Take the records below and write them out again exactly.
━━━━━━━━━━━━━━━━━━━━
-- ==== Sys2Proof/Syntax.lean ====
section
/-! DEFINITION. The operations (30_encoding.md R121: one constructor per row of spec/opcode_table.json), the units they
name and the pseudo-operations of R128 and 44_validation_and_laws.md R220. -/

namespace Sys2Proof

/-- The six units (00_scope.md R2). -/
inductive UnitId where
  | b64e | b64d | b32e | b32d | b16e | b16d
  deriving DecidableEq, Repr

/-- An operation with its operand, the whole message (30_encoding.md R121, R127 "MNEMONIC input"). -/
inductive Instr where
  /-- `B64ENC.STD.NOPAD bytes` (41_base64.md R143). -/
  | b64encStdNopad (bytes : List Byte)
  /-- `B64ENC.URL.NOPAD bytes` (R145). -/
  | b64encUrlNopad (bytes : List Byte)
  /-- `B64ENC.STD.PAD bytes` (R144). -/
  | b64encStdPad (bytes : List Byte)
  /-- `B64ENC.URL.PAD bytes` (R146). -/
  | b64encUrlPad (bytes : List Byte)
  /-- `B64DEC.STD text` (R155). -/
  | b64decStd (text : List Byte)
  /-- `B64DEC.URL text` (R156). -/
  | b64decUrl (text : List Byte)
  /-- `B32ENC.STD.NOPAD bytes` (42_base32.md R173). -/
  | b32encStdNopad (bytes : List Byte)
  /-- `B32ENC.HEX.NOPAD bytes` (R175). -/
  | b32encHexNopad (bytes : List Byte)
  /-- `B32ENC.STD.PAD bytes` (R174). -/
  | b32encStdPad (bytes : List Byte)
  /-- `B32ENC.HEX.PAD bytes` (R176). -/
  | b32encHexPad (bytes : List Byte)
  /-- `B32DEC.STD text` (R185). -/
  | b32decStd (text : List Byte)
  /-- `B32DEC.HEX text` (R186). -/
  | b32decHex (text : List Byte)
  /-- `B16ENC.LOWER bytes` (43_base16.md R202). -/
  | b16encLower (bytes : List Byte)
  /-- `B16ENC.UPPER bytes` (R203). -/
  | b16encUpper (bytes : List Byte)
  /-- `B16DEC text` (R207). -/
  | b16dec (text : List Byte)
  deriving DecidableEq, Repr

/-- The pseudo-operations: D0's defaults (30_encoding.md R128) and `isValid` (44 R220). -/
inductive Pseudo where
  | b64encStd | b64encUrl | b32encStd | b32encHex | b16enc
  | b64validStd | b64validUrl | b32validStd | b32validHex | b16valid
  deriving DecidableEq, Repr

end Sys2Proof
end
━━━━━━━━━━━━━━━━━━━━
* Response to this task
-- ==== Sys2Proof/Syntax.lean ====
section
/-! DEFINITION. The operations (30_encoding.md R121: one constructor per row of spec/opcode_table.json), the units they
name and the pseudo-operations of R128 and 44_validation_and_laws.md R220. -/

namespace Sys2Proof

/-- The six units (00_scope.md R2). -/
inductive UnitId where
  | b64e | b64d | b32e | b32d | b16e | b16d
  deriving DecidableEq, Repr

/-- An operation with its operand, the whole message (30_encoding.md R121, R127 "MNEMONIC input"). -/
inductive Instr where
  /-- `B64ENC.STD.NOPAD bytes` (41_base64.md R143). -/
  | b64encStdNopad (bytes : List Byte)
  /-- `B64ENC.URL.NOPAD bytes` (R145). -/
  | b64encUrlNopad (bytes : List Byte)
  /-- `B64ENC.STD.PAD bytes` (R144). -/
  | b64encStdPad (bytes : List Byte)
  /-- `B64ENC.URL.PAD bytes` (R146). -/
  | b64encUrlPad (bytes : List Byte)
  /-- `B64DEC.STD text` (R155). -/
  | b64decStd (text : List Byte)
  /-- `B64DEC.URL text` (R156). -/
  | b64decUrl (text : List Byte)
  /-- `B32ENC.STD.NOPAD bytes` (42_base32.md R173). -/
  | b32encStdNopad (bytes : List Byte)
  /-- `B32ENC.HEX.NOPAD bytes` (R175). -/
  | b32encHexNopad (bytes : List Byte)
  /-- `B32ENC.STD.PAD bytes` (R174). -/
  | b32encStdPad (bytes : List Byte)
  /-- `B32ENC.HEX.PAD bytes` (R176). -/
  | b32encHexPad (bytes : List Byte)
  /-- `B32DEC.STD text` (R185). -/
  | b32decStd (text : List Byte)
  /-- `B32DEC.HEX text` (R186). -/
  | b32decHex (text : List Byte)
  /-- `B16ENC.LOWER bytes` (43_base16.md R202). -/
  | b16encLower (bytes : List Byte)
  /-- `B16ENC.UPPER bytes` (R203). -/
  | b16encUpper (bytes : List Byte)
  /-- `B16DEC text` (R207). -/
  | b16dec (text : List Byte)
  deriving DecidableEq, Repr

/-- The pseudo-operations: D0's defaults (30_encoding.md R128) and `isValid` (44 R220). -/
inductive Pseudo where
  | b64encStd | b64encUrl | b32encStd | b32encHex | b16enc
  | b64validStd | b64validUrl | b32validStd | b32validHex | b16valid
  deriving DecidableEq, Repr

end Sys2Proof
end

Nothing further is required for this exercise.